Electrical Potential Data
[0124] FIG. 17 illustrates the temporal evolution of the electrical
potential for all of the electrodes 2, including the occurrence of
bursts in the electrical potential that are similar in shape (but
much larger in amplitude) to the electrical field bursts observed
for Haines jumps during the drainage of an initially
water-saturated sandbox. FIG. 17a illustrates the entire about 2086
s record, while FIG. 17b, FIG. 17c and FIG. 17d were expanded to
illustrate specific areas of interest. There are seven major events
of which three are highlighted (Events E1 through E3). Two were be
used to test the localization procedure. These events are
illustrated in the time series of FIG. 17b, FIG. 17c, and FIG. 17d.
All major electrical potential events occurred during Phase II
constant flow injection. During Phase I, the measured electrical
potential gradually increased as fluid was injected into the porous
block 1. No bursts in the electrical field were observed during the
constant pressure phase (Phase I) and no burst in the acoustic
emissions.
[0125] Each major event was characterized by a rapid change in the
electrical potential time series followed by a slower
exponential-type relaxation of the potential with a characteristic
time comprised between several seconds to several tens of seconds.
This relaxation was believed to be associated with the relaxation
of the fluid pressure as illustrated later. Because the relaxation
of the potential distribution was relatively slow after each event,
a sequence of overlapping events causes a superposition of the
potentials from each event in the sequence to varying degrees (see
FIG. 17b and FIG. 17c). FIG. 17 illustrated that the degree of
residual potential superposition was dependent on event physics
(hydroelectric coupling), event magnitudes, event spatial
distribution, time of occurrence, and event decay rate. Each of
these factors was variable, and should be accounted for to localize
and characterize individual impulsive events. The influence of
residual potential superposition should be accounted for, and
removed to complete a comprehensive analysis of the data.
[0126] FIG. 18 and FIG. 19 illustrate the spatial evolution of the
electrical potential on the monitored faces of the porous block 1.
The dots denote the position of the electrodes 2. The dashed
circles illustrate the position of the holes within the porous
block 1. A snapshot, E0, was taken prior the occurrence of events
E1 and E3. For these snapshots, ordinary spatial kriging was
performed on each face separately. FIGS. 17d, FIG. 18a and FIG. 18b
illustrate that the snapshot E0 illustrates random spatial
electrical potential fluctuations associated with the temporal
noise that can be seen in FIG. 17d. Channel 13 was noisier with
respect to the rest of the channels possibly because of a poor
contact between the electrode and the cement block.

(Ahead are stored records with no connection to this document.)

-- ==== Sys2Proof/Laws/PerInstr.lean ====
section
/-! SUPPORT. One lemma per instruction: the fields of its word choose that instruction (R153, Tables 8.8 and 8.9). -/

namespace Sys2Proof.Laws.Selection

/-- The major and function code that the encoder gives a well-formed instruction select that instruction and no other, with every
operand. An operation of the service die and an event have no word, and the statement is empty of them. -/
def Statement (i : Instr) : Prop := i.wellFormed = true → ∀ r, i.raw = some r → r.select = some i

/-- The statement of an instruction whose fields are written out. -/
theorem of_raw (i : Instr) (r : Raw) (h : i.raw = some r) (hs : r.select = some i) : Statement i := by
  intro _ r' h'
  rw [h] at h'
  cases h'
  exact hs

/-- The statement of an instruction without a word. -/
theorem of_none (i : Instr) (h : i.raw = none) : Statement i := by
  intro _ r' h'
  rw [h] at h'
  cases h'

/-- The kind and the size code of a function code of major 0x08 (R178). -/
theorem fr08 (k : BitVec 6) (z : BitVec 2) : (k ++ z).extractLsb' 2 6 = k ∧ (k ++ z).extractLsb' 0 2 = z := by
  revert k z
  decide

/-- The statement of a form of `swr`. -/
theorem of_swr (i : Instr) (o : FC) (h : i.raw = some (.fc 0x10 0x04 o)) (hs : i.wellFormed = true → selectSwr o = i) : Statement i := by
  intro hw r' h'
  rw [h] at h'
  cases h'
  rw [show Raw.select (.fc 0x10 0x04 o) = some (selectSwr o) from rfl, hs hw]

[0127] Event E1 in FIG. 18c and FIG. 18d illustrate an initial
voltage distribution with a small negative potential on the top
surface of the porous block 1 and a bipolar signal on the side of
the porous block 1. This voltage distribution implies that there
was a current source density possibly near hole 6 that was pointing
mostly downward into the block. The time series in FIG. 17d
illustrates the onset of this small peak (Event E1), followed by a
quick decay and reversal of the polarity of the current source
density as indicated by event E2 as illustrated in FIG. 17c and
FIG. 19a and FIG. 19b. FIG. 19 illustrates the self-potential
spatial voltage distributions of events E2 and E3. The polarity
reversal may be described by a sequence of events. First, a brief
pressure drop (E1p), seen in FIG. 20 just before the E1 peak,
indicates some sort of pulse flow of fluid occurred, that may have
led up to the E1 peak. The following reversal of polarity that
peaks at E2 was correlated with another pressure drop, E2p, just
prior to the peak at E2. This indicates that the initial fluid flow
direction at E1 was in a downward direction, possibly an indication
of the initial downward direction of a plastic failure in the epoxy
seal before the reversal of flow direction due to other seal
failures with higher volumes and mostly vertical flow directions.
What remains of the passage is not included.